** RECORDS **
"""

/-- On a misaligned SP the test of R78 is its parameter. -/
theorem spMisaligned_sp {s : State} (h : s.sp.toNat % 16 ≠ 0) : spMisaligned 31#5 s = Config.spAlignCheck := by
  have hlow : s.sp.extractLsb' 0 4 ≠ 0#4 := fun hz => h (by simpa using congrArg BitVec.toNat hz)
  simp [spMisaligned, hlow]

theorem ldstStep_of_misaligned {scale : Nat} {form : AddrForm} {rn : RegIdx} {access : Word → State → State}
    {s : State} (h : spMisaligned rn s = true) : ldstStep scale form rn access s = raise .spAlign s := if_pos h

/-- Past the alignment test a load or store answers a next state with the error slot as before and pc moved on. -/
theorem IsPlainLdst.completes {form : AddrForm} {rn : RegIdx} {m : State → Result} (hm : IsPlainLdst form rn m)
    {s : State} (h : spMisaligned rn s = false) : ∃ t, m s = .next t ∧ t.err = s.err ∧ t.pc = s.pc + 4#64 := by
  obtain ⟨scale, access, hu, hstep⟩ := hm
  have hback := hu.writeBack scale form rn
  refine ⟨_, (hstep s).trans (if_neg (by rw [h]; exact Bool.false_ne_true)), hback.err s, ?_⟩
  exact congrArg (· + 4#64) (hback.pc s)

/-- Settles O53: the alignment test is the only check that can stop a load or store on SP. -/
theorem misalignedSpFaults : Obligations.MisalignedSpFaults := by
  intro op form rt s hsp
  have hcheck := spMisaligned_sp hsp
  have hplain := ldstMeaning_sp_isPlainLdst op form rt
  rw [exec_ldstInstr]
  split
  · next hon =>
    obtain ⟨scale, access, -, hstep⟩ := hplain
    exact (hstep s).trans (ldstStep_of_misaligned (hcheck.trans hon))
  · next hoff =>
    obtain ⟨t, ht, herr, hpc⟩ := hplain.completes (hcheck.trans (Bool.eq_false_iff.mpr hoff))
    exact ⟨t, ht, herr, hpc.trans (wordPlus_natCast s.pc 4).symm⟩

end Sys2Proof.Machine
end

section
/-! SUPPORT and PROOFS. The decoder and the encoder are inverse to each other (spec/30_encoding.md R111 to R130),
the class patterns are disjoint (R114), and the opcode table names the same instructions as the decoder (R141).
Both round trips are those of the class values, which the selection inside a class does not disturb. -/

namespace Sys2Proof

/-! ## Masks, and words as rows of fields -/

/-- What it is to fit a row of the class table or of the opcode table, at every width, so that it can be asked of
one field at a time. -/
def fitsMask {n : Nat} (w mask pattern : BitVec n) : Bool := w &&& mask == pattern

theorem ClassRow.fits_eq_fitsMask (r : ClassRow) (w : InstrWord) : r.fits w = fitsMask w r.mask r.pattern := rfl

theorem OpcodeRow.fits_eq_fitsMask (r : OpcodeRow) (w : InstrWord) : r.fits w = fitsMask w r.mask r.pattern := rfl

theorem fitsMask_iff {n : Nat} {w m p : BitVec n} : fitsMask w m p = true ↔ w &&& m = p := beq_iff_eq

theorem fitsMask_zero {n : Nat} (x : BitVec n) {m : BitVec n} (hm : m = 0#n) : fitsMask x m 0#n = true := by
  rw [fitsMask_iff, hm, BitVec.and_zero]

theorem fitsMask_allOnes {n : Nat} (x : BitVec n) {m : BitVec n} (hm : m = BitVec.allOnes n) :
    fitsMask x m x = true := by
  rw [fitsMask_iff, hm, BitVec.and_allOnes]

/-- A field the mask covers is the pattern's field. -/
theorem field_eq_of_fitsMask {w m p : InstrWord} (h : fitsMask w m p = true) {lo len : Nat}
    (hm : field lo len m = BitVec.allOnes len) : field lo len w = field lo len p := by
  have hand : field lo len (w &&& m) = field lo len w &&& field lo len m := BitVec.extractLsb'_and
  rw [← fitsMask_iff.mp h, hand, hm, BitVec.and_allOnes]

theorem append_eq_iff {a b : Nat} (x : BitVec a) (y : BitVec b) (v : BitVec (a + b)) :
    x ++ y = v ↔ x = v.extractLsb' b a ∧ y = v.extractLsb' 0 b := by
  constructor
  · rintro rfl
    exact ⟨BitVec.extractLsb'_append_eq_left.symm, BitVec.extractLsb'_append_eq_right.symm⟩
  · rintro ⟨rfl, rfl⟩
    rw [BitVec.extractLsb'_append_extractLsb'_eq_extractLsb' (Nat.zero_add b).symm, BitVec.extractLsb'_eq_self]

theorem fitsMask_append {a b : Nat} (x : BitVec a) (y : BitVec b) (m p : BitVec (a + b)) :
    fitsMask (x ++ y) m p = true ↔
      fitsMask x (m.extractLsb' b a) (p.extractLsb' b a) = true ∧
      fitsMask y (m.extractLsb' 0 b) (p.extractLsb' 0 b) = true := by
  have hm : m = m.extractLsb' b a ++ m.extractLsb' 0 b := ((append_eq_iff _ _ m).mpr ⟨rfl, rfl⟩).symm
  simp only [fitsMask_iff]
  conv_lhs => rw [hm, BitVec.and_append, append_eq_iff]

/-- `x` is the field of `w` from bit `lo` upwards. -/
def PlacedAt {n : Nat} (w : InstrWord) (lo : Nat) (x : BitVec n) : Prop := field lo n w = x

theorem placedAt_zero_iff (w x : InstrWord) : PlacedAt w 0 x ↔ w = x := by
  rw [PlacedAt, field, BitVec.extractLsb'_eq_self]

"""
"""

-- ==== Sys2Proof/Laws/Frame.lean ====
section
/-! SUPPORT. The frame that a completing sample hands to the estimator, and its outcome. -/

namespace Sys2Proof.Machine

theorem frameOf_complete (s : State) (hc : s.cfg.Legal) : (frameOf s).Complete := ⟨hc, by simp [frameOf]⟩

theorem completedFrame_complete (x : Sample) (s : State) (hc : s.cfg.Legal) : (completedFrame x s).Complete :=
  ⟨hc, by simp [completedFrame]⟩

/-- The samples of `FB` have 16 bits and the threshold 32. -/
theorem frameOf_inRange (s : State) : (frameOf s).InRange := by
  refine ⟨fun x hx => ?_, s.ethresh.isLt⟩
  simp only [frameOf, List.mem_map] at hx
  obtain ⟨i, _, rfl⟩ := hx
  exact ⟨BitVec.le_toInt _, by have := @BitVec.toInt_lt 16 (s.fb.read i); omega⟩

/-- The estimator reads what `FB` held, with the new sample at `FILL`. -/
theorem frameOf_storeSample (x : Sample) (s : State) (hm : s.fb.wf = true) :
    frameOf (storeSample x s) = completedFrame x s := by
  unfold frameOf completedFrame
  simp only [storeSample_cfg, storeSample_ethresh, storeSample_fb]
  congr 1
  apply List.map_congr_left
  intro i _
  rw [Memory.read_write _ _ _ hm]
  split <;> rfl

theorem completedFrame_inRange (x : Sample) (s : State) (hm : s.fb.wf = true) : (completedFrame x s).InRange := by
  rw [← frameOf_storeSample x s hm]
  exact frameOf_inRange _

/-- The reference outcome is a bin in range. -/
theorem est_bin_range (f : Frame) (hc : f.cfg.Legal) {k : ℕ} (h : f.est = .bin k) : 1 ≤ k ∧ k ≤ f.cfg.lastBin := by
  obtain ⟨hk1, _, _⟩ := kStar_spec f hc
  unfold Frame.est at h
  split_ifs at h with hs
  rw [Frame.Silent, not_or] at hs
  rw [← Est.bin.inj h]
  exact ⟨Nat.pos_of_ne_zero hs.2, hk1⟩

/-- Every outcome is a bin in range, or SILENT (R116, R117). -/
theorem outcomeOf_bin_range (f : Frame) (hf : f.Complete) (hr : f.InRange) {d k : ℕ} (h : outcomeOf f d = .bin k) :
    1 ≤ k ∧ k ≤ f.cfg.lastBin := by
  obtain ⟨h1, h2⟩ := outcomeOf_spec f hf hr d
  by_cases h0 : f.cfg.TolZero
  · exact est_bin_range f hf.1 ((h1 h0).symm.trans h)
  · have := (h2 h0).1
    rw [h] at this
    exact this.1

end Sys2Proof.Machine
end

"""

** TO DO **
In the material above, each line with the word "hoff" should be copied.

** RESPONSE AREA **
  · next hoff =>
    obtain ⟨t, ht, herr, hpc⟩ := hplain.completes (hcheck.trans (Bool.eq_false_iff.mpr hoff))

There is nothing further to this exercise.